New to tying jigs. What do you guys think so far?


----------



## Saugeyefisher (Jul 19, 2010)

They look great! And should produce year round for you. I'm really liking the small one strand jigs. They look a lot like some of the soft plastic tails I use a lot. An black/chartruse combo is hard to beat .
I hardly use hairjigs but plan on accumulating a selection to toss in the crappie box. Let us know how they work for you!


----------



## jon84 (Sep 30, 2015)

Saugeyefisher said:


> They look great! And should produce year round for you. I'm really liking the small one strand jigs. They look a lot like some of the soft plastic tails I use a lot. An black/chartruse combo is hard to beat .
> I hardly use hairjigs but plan on accumulating a selection to toss in the crappie box. Let us know how they work for you!
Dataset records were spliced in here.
-- ==== Sys2Proof/Syntax.lean ====
section
/-!
DEFINITION. Syntax.lean: the commands of the block, one constructor for each row of the operation and event table,
with the row's operands: `q` a submission queue whose running command is meant, `i` an entry of its KERNEL, and
what the outside (host, link partner, memory, sensors) supplies with an event.
Where the spec is silent or is read by inference: DESIGN CHOICE log 74 (notes/assumptions).
-/
namespace Sys2Proof

/-- What the owner of a peer object answers to a MAP REMOTE: its size, page size, EXPORT and key. -/
structure PeerObj where
  size : Nat
  small : Bool
  exportMode : Nat
  key : Nat
  deriving DecidableEq, Repr

/-- What every frame that arrives carries beside its content (15 R427, R432): the port it came in on, its source device, that
device's INCARNATION and its end-to-end sequence number. -/
structure FrameHdr where
  port : Nat
  src : Nat
  inc : Nat
  seq : Nat
  deriving DecidableEq, Repr

/-- A rank's report to the coordinator of a switch (11 R307): its failure with its status, or that it is ready, with what it is ready
for; for an underlay BLOCKED in bit 0 and DUE in bit 1 of `flags` (19 R523). -/
structure AgreeReport where
  rank : Nat
  fail : Option Nat
  sheaf : Nat
  time : Nat
  crc : Nat
  flags : Nat := 0
  deriving DecidableEq, Repr

/-- A local mapping of an object that an underlay set holds (19 R521). -/
structure UlMap where
  va : Nat
  bytes : Nat
  off : Nat
  write : Bool
  prefetch : Bool
  deriving DecidableEq, Repr

/-- An object of an underlay set (19 R521): its attributes, its mappings and the CRC-64 of its bytes. -/
structure UlAttr where
  id : Nat
  size : Nat
  small : Bool
  pin : Bool
  exportMode : Nat
  key : Nat
  firstStack : Nat
  runLog2 : Nat
  maps : List UlMap
  crc : Nat
  deriving DecidableEq, Repr

/-- What arrives at the mirror rank of an underlay set (19 R527, R531, R534): a page of it, with the set's STEP, CUT_TIME and objects;
an update of its record (DONE_TIME, objects with their CRCs, LOSS_VALID, LOSS and TOKENS); a read of all of it. -/
inductive MirrorMsg where
  | page (step cut : Nat) (objs : List UlAttr) (obj page data : Nat)
  | update (done : Nat) (objs : List UlAttr) (lossValid : Bool) (loss tokens : Nat)
  | read
  deriving DecidableEq, Repr

/-- What a mirror rank answers to the read of a set: its STEP, CUT_TIME, objects and their bytes. -/
structure MirrorSet where
  step : Nat
  cut : Nat
  objs : List (UlAttr × Nat)
  deriving DecidableEq, Repr

/-- What bring-up finds on an NVMe root port (16 R467): the port's state (0 ABSENT, 2 READY, 3 FAILED) and link; the SSD's IDs; whether
its controller was ready within 10 s; whether its namespace offers the LBA format; the namespace's bytes; MDTS in bytes (0: no limit);
the queue pairs it grants and their entries. -/
structure SsdInfo where
  state : Nat
  speed : Nat
  width : Nat
  vid : Nat
  did : Nat
  inTime : Bool
  lba : Bool
  bytes : Nat
  mdts : Nat
  pairs : Nat
  entries : Nat
  deriving DecidableEq, Repr

/-- What the work of a bring-up step found (17 Table 17-3): whether GD1 started; its spare cores and GD0's (GABLE_SPARE); the defective
physical units; the spare lanes of the channels of each stack; the root ports. -/
structure StepWork where
  gd1 : Bool := true
  spare0 : Nat := 0
  spare1 : Nat := 0
  defects : List Nat := []
  lanes : List Nat := []
  ssds : List SsdInfo := []
  deriving DecidableEq, Repr


/-- Who makes a request for a stack (07 R193): its tag, and the unit identifier of the NI that sends it over the Batten network; none for a
request that arrives at the Eave unit. -/
structure Requester where
  tag : Nat
  ni : Option Nat
  deriving DecidableEq, Repr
Thank you!I will keep you guys posted


----------



## Fishingisfun (Jul 19, 2012)

Very nice, those will catch fish.


----------



## DHower08 (Nov 20, 2015)

Very nice. I tie alot of my own as well. Black/char. Is an awesome combo as well as black/pink


----------



## DHower08 (Nov 20, 2015)

A little tip. It appears you trimmed some of the natural tips off your material. Always try to only trim where your wrapping. You can loose alot of action by trimmig the tips


----------



## hatteras1 (Jan 18, 2011)

Look really good..


----------



## jon84 (Sep 30, 2015)

DHower08 said:


> A little tip. It appears you trimmed some of the natural tips off your material. Always try to only trim where your wrapping. You can loose alot of action by trimmig the tips


Yes those were the first couple I made not knowing any better. I quit doing it the look better now. I guess its part of teaching yourself lol


----------



## DHower08 (Nov 20, 2015)

Absolutely it is a large lurning curve. Once you figure out what works for you though its amazing what you can come up with


----------



## c. j. stone (Sep 24, 2006)

Been making similar jigs to those for abt 45 years! When using maribou tails behind chenille bodies, I don't use as much as you are using( maybe abt one third that much)! You can buy ten packs at W-mart cheaper than you can make them, but they also are all over-tailed! Commercial maribou jigs are over-tailed to catch fishermen! In this case, bigger is not better! Light wind/wave action will wag/swim the maribou tantalizingly(if not to thick) under a bobber. Tails too thick, it tends to wag/wiggle the entire jig(and it takes quite a wind to do that)! The sparser tails will get bit off after a bunch of fish are caught but then it's time to tie on a new one anyway. Otherwise, they look great!


----------